Volgens belanghebbende had het Hof, gelet op artikel 47 van het Handvest van de grondrechten van de Europese Unie (hierna: het Handvest), het hoger beroep niet kennelijk niet-ontvankelijk mogen verklaren wegens het niet betalen van het griffierecht. Belanghebbende stelt daartoe dat het ontbreekt aan de in gevolge artikel 8:54 van de Awb vereiste kennelijkheid. Daarnaast stelt belanghebbende dat het heffen van griffierecht op straffe van verval van recht niet voldoet aan de wettelijke verplichting zoals bedoeld in artikel 52 van het Handvest en dat het heffen van griffierecht vooraf niet voldoet aan het Unierechtelijke evenredigheidsbeginsel.

2.3.

Belanghebbende concludeert tot gegrondverklaring van het verzet.

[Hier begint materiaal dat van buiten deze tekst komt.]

-- ==== Sys2Proof/Machine/Core.lean ====
section
/-! DEFINITION. The machine as the host's interface reads it. -/

def Sys2Proof.core : Host.Core :=
  { State := Sys2Proof.Machine.State, Fault := Sys2Proof.Machine.Fault, Refusal := Sys2Proof.Machine.Refusal,
    step := Sys2Proof.Machine.step, reset := Sys2Proof.Machine.State.reset }
end

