/-! Power. -/

/-- Power delivery (R428 to R443): the status of a regulator is read at an alert, and four reads without an answer count and are
an event; fewer phases lower the limits of Table 11-6, and 17 or fewer lose the field; a sense frame that the controller takes as
valid ends HOLD and shows VMIN; a failed LDO takes its cluster out; a failed fabric LDO leaves the load to the other; a field loss
isolates the field; rail 17 or 18 puts the die in reset, and an HBM rail takes its stacks; a power-up that fits is admitted, one
that does not waits; a throttle ends with the clocks that it lowered. The model's choices in it: log 59. -/
def Obligations.PowerDeliveryCommandsTakeEffect : Prop :=
  ∀ (s : State) (field : FieldN) (site : Site),
    let d := s.dev
    let f := field.val
    let i := site.val
    let g := fieldOf i
    let k := localIx i
    (d.fieldLost f = false →
      exec (.avsStatusAlert field true) s = .next (s.onDev fun d =>
        (d.avs f 0 0xE false 0).modPwr fun p => { p with avsDead := p.avsDead.filter (· != f) }) ∧
      exec (.avsStatusAlert field false) s = .next (s.onDev fun d =>
        (((d.each (List.range 4) fun d _ => d.avs f 0 0xE false 0).addSat F.FLD_FSC_STATUS_AVS_FAIL f 1).record (evU bFLD f) 5 0
          detField).modPwr fun p => { p with avsDead := f :: p.avsDead.filter (· != f) })) ∧
    (∀ n : BitVec 5, d.fieldLost f = false → d.fld F.FLD_RAIL_STATUS_PHASES f ≤ n.toNat → 17 < n.toNat →
      s.Gives (exec (.phaseStatusRead field true n) s) (s.lostEnd
        ((((d.avsRead f 1 0 true).setF F.FLD_RAIL_STATUS_PHASES f n.toNat).setF F.FLD_RAIL_LIMIT_ILIM_CONT f
          ((if n.toNat = 19 then 209000 else if n.toNat = 18 then 198000 else 220000) / 2000)).setF
          F.FLD_RAIL_LIMIT_ILIM_PEAK f ((if n.toNat = 19 then 285000 else if n.toNat = 18 then 270000 else 300000) / 2000)))) ∧
    (∀ n : BitVec 5, d.fieldLost f = false → n.toNat ≤ 17 →
      s.Gives (exec (.phaseStatusRead field true n) s) (s.lostEnd
        ((((d.avsRead f 1 0 true).setF F.FLD_RAIL_STATUS_PHASES f n.toNat).shed f).fieldLoss f))) ∧
    (∀ (vmin : BitVec 10) (ifwd : BitVec 4), d.fieldLost f = false → d.pstate ≠ 3 →
      bitOf (d.fld F.PWR_RAIL_STATUS_FIELD_PG 0) f = true →
      exec (.fscFrame field vmin ifwd true true) s = .next (s.onDev fun d =>
        let e := (((d.modPwr fun p => { p with fscBad := sset p.fscBad 0 f 0 }).setB F.FLD_RAIL_STATUS_HOLD f false).steer f).setF
          F.FLD_RAIL_STATUS_VMIN f vmin.toNat
        let vt := e.fld F.FLD_RAIL_STATUS_VTGT f
        let w := (e.fld F.FLD_FSC_STATUS_LAST_WORD f / 2 ^ 28 + 1) % 16 * 2 ^ 28 + vmin.toNat * 2 ^ 18 + vt * 2 ^ 8 +
          ifwd.toNat * 16 + b2n (e.pwr.droop.contains f) * 8
        ((e.setF F.FLD_FSC_STATUS_LAST_WORD f w).modPwr fun p => { p with droop := p.droop.filter (· != f) }).emit
          (.fsc f (fscFrame w)))) ∧
    (d.fieldLost g = false → d.fld F.FLD_LDO_STATE g k = 2 →
      s.Gives (exec (.ldoFail site .low) s) (s.lostEnd
        ((((d.setF F.FLD_LDO_STATE g 4 k).setF F.FLD_LDO_UV g 1 k).loseCluster i).raise (evU bFLD g) 3 3 k))) ∧
    (d.fieldLost f = false → d.fld F.FLD_FABLDO_STATE0 f ≠ 3 → d.fld F.FLD_FABLDO_STATE1 f = 1 →
      s.Gives (exec (.fabldoFail field false) s) (s.lostEnd
        (((d.setF F.FLD_FABLDO_STATE0 f 3).setF F.FLD_FABLDO_STATE1 f 2).raise (evU bFLD f) 4 1 detField))) ∧
    (d.fld F.BSQ_STATUS_STATE 0 ≠ 0 → s.Gives (exec (.fieldLoss field) s) (s.lostEnd
      ((d.setFbit F.PWR_RAIL_STATUS_FIELD_PG 0 f false).fieldLoss f))) ∧
    (∀ rail : Fin 20, rail.val = 17 ∨ rail.val = 18 → s.Gives (exec (.railLoss rail) s) (s.dieReset false)) ∧
    (∀ rail : Fin 20, 8 ≤ rail.val → rail.val < 11 → d.starting = false → s.Gives (exec (.railLoss rail) s) (s.lostEnd
      (((({ d with pch := { d.pch with rails := false, down := rail.val :: d.pch.down } } : Dev).setFbit
        F.PWR_RAIL_STATUS_RAIL_PG 0 rail.val false).each
        ((edgeStacks (rail.val - 8)).map domHbm) fun d k => d.loseDom k).raise
        (evU bPWR 0) 2 5 rail.val))) ∧
    (∀ (q : FieldN) (row col : Fin 4), siteOf q.val (4 * row.val + col.val) = i → d.siteOut i = false → 3 ≤ (d.dom i).level →
      (d.dom i).exiting = false → (d.dom i).entering = none → d.pwr.upWait = [] → d.upHeld i = false →
      (d.inrushFits g 0 = true → exec (.powerUpRequest q row col) s = .next (s.onDev fun d =>
        ((d.modPwr fun p => { p with reserve := (p.reserve.filter fun x => decide (d.now < x.2 + 2000)) ++ [(g, d.now)],
                                     upWait := p.upWait.filter fun x => x.1 != i }).setF F.FLD_LDO_STATE g 1 k).setDom i
          fun x => { x with exiting := true, demand := false })) ∧
      (d.inrushFits g 0 = false → d.hasDeadline i = false → exec (.powerUpRequest q row col) s = .next (s.onDev fun d =>
        d.modPwr fun p => { p with upWait := [(i, false)] }))) ∧
    (∀ t, (d.pwr.throttle.find? fun x => x.1 == f) = some t → exec (.throttleEnd field) s = .next (s.onDev fun d =>
      let e := d.each t.2 fun e x => if e.siteOut x.1 then e else (e.setF F.CLU_PWR_FREQ x.1 x.2).showClk x.1
      e.modPwr fun p => { p with throttle := p.throttle.erase t, thrEnd := sset p.thrEnd 0 f (e.now + 1) }))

3 Beoordeling van het verzet

3.1.

De gronden van het verzet treffen naar het oordeel van het Hof, gelet op het arrest van de Hoge Raad van 11 oktober 2019, nr. 18/04973, ECLI:NL:HR:2019:1579, geen doel. In dat arrest heeft de Hoge Raad onder meer overwogen:

‘ 3.1.3 (…) Uit het arrest Kantarev (Hof: Hof van Justitie van de Europese Unie van 4 oktober 2018, N. Kantarev, C571/16, ECLI:EU:C:2018:807), kan niet als algemene regel worden afgeleid dat de toegang tot de nationale rechter alleen dan wordt gewaarborgd indien niet meer dan 4 procent van de in geding zijnde vordering aan griffierechten wordt geheven. Evenmin volgt uit dat arrest dat altijd een vermindering of ontheffing van griffierecht moet worden verleend wanneer het (financiële) belang van de zaak gering is. Of het griffierecht de uitoefening van de door de rechtsorde van de Unie aan particulieren toegekende rechten praktisch onmogelijk of uiterst moeilijk maakt en daarom in strijd is met het Unierechtelijke beginsel van doeltreffendheid, is afhankelijk van het antwoord op de vraag of de hoogte van het verschuldigde recht al dan niet een onoverkomelijk obstakel voor de toegang tot de rechter vormt en of er ontheffingsmogelijkheden bestaan (vgl. punten 134 en 135 van het arrest Kantarev).

3.1.4.

In het algemeen kan worden aangenomen dat de in Nederland bestaande regeling in het bestuursrecht over heffing van griffierecht van dien aard is dat rechtzoekenden daarmee de toegang tot de rechter niet wordt ontnomen. Verder kan een rechtzoekende bij de rechter een beroep op betalingsonmacht doen indien heffing van het ingevolge de wet verschuldigde bedrag aan griffierecht het voor hem onmogelijk, althans uiterst moeilijk, maakt om gebruik te maken van een door de wet opengestelde bestuursrechtelijke rechtsgang (vgl. HR 28 maart 2014, ECLI:NL:HR:2014:699). Het is niet voor redelijke twijfel vatbaar dat met deze voorziening wordt voldaan aan het in het arrest Kantarev bedoelde Unierechtelijke doeltreffendheidsbeginsel.

(…)’.

3.2.

Nu belanghebbende het naar Nederlands recht voor het hoger beroep verschuldigde griffierecht niet heeft voldaan en geen beroep heeft gedaan op betalingsonmacht, is zij met betrekking tot het hoger beroep terecht niet-ontvankelijk verklaard. Anders dan belanghebbende bepleit, ziet het Hof, gelet op het genoemde arrest van de Hoge Raad, geen aanleiding voor het stellen van prejudiciële vragen aan het Hof van Justitie van de Europese Unie te Luxemburg.

Slotsom Op grond van het vorenstaande is het verzet van belanghebbende ongegrond.